Segment Start: MATERIAL TO PROCESS

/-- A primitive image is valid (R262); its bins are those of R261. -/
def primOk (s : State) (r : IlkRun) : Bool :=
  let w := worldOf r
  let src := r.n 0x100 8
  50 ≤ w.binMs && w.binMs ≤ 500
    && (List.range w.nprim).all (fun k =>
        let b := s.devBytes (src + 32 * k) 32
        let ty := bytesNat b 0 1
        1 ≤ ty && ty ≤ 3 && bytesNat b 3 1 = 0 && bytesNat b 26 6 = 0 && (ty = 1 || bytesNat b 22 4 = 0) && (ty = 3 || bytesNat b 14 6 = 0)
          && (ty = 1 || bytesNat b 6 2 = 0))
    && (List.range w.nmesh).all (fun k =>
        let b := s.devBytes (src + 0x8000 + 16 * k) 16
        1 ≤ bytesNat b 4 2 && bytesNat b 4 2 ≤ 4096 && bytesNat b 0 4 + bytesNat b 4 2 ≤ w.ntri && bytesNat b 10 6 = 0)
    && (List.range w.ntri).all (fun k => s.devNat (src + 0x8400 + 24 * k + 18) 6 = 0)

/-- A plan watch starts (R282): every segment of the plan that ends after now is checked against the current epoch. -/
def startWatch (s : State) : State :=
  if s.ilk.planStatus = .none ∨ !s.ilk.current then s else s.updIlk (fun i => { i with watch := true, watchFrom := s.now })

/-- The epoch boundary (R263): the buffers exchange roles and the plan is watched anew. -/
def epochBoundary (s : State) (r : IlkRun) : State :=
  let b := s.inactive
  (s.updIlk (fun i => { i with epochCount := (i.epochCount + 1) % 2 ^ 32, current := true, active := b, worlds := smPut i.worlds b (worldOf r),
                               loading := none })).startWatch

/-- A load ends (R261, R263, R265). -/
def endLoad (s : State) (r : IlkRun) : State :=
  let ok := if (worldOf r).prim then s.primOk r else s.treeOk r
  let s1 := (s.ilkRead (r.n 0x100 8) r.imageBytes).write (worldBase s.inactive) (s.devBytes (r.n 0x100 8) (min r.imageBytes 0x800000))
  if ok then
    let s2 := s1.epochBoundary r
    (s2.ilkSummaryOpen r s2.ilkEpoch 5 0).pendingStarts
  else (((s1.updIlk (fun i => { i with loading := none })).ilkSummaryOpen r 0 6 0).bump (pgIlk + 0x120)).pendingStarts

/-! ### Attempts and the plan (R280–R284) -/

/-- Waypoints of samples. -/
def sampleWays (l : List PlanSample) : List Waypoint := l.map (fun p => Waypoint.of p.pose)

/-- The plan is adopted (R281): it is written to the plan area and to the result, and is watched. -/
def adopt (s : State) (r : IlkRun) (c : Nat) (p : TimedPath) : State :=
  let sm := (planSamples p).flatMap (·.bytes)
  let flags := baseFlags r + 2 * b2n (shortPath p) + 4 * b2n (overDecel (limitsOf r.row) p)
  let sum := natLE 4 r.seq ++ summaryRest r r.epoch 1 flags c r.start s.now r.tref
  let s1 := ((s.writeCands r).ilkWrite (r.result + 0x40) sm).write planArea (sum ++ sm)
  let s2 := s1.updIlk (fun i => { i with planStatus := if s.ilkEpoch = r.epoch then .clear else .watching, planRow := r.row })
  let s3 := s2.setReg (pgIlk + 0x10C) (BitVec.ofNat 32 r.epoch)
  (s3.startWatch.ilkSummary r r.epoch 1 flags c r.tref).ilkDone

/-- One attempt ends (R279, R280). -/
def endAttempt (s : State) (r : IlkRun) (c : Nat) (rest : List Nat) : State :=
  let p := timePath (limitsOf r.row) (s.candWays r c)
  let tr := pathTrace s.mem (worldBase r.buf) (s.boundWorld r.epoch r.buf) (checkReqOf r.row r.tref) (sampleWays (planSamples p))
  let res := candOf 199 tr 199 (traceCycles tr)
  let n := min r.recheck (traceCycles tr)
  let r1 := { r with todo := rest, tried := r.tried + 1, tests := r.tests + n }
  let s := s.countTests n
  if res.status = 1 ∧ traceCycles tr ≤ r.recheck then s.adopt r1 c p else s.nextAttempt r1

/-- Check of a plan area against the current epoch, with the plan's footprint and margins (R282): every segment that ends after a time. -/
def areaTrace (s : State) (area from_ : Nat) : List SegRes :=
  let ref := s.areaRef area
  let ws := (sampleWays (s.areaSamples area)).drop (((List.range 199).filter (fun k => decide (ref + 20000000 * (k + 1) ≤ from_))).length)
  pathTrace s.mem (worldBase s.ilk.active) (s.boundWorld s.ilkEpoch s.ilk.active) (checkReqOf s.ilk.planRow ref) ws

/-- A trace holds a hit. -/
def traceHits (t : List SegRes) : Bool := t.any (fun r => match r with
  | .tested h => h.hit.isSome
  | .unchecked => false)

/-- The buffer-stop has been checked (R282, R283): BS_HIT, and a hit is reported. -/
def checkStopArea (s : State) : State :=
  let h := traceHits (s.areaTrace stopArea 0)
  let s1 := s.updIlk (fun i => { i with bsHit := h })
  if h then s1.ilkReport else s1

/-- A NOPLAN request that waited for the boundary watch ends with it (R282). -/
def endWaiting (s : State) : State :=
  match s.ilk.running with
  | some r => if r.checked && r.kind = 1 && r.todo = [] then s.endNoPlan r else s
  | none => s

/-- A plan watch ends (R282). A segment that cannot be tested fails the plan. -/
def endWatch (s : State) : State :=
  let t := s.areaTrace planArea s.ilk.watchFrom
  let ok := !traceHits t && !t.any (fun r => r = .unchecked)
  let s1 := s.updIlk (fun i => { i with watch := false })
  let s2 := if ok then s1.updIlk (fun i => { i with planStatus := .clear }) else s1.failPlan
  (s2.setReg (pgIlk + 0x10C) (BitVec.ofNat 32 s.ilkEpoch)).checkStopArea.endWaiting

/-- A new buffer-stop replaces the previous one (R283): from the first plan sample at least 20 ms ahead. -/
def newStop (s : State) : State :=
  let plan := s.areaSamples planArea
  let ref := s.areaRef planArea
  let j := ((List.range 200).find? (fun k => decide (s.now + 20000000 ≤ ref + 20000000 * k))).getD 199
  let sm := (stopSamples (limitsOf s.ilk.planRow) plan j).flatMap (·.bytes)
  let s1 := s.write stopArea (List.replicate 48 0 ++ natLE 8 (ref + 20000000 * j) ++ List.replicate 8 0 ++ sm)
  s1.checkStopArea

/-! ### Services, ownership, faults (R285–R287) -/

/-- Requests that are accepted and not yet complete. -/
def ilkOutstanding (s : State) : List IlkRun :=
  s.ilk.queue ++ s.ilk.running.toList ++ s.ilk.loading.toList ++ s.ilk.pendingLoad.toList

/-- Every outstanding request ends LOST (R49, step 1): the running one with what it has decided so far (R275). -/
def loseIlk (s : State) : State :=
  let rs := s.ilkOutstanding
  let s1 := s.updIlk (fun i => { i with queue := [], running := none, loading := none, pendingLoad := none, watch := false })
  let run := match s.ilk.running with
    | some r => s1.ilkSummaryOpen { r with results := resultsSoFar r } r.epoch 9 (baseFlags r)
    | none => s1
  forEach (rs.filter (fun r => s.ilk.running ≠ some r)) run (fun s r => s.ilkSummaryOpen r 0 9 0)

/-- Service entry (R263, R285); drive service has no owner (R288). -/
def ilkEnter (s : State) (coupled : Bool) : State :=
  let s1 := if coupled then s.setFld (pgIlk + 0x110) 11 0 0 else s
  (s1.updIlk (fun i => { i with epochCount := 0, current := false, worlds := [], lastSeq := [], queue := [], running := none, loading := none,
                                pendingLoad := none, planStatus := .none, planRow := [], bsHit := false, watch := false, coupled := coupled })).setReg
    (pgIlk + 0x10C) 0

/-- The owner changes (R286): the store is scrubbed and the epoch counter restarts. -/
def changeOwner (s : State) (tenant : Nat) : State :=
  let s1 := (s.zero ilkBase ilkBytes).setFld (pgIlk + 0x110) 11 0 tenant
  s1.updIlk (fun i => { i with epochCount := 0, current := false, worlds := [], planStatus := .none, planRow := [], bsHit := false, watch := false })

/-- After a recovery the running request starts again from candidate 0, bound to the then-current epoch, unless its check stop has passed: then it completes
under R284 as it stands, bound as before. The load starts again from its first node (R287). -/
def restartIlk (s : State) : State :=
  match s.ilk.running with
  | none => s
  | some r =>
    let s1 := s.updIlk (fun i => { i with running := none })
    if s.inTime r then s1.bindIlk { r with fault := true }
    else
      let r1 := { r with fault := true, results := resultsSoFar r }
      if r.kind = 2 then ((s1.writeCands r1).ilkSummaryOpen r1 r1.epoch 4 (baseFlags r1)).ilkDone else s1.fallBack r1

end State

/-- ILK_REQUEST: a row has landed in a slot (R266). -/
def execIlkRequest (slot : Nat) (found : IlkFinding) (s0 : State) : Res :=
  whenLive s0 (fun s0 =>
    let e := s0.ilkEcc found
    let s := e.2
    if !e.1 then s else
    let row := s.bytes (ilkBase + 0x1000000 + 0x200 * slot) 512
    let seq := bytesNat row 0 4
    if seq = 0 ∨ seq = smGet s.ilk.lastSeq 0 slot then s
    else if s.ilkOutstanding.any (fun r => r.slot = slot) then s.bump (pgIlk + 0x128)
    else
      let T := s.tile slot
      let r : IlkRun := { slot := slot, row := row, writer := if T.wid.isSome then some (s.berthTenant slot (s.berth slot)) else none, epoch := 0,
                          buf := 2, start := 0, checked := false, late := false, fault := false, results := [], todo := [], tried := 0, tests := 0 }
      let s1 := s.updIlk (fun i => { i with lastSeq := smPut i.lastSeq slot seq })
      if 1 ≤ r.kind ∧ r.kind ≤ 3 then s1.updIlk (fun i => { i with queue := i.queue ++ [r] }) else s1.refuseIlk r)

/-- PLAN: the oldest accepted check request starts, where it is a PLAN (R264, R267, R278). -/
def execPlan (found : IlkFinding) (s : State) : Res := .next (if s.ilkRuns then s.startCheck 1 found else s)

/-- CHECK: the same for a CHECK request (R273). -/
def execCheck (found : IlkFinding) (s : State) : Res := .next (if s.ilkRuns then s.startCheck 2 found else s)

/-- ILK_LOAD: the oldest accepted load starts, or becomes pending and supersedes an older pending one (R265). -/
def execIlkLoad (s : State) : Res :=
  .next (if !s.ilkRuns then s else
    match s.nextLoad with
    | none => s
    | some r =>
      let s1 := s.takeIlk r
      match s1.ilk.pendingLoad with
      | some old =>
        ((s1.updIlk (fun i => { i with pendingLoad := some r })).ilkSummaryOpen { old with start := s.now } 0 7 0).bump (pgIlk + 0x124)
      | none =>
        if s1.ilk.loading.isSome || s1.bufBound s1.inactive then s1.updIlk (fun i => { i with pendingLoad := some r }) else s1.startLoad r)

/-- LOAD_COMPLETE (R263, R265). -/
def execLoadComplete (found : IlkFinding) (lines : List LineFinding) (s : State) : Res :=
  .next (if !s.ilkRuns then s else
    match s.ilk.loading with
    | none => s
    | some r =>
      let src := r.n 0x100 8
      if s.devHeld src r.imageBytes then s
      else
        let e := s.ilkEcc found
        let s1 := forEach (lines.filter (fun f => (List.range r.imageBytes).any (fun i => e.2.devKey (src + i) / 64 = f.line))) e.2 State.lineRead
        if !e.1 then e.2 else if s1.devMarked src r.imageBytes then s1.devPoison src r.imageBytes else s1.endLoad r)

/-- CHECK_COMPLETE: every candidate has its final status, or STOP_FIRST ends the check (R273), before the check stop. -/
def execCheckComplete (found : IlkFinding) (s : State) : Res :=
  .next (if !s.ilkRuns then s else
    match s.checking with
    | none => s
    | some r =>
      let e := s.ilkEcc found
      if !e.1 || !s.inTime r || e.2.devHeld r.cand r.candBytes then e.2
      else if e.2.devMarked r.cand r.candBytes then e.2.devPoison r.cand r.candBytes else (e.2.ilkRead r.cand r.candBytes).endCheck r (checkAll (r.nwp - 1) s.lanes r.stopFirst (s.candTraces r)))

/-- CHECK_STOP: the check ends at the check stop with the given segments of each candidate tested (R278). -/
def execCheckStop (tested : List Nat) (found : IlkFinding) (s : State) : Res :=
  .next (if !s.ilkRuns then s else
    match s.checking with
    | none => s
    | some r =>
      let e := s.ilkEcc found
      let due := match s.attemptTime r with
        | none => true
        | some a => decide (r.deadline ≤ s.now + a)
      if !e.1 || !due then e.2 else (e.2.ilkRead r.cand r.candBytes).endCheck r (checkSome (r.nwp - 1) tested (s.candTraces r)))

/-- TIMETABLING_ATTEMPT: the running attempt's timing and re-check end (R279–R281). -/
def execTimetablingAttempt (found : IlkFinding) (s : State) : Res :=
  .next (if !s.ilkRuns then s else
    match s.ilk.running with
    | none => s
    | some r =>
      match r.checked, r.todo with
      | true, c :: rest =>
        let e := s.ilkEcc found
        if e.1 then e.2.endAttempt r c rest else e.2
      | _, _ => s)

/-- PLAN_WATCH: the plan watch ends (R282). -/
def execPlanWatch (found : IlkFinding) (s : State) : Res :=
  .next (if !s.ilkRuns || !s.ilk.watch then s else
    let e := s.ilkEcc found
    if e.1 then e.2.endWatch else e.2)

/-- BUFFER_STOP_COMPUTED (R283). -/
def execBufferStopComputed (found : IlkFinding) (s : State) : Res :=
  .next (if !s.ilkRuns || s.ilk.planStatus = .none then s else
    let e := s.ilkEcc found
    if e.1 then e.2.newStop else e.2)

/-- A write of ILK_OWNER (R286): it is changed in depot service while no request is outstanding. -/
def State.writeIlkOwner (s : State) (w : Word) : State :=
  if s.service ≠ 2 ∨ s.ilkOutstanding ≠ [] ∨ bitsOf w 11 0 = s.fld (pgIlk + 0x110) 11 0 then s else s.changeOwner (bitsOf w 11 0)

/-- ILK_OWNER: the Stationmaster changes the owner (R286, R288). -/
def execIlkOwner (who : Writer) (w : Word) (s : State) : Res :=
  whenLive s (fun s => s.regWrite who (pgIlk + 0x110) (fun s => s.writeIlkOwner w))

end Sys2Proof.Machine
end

Segment End: MATERIAL TO PROCESS

◆ WHAT IS BEING ASKED ◆
Return each line of the data where the word "watchFrom" appears.

◆ WRITTEN RESPONSE ◆
  if s.ilk.planStatus = .none ∨ !s.ilk.current then s else s.updIlk (fun i => { i with watch := true, watchFrom := s.now })
  let t := s.areaTrace planArea s.ilk.watchFrom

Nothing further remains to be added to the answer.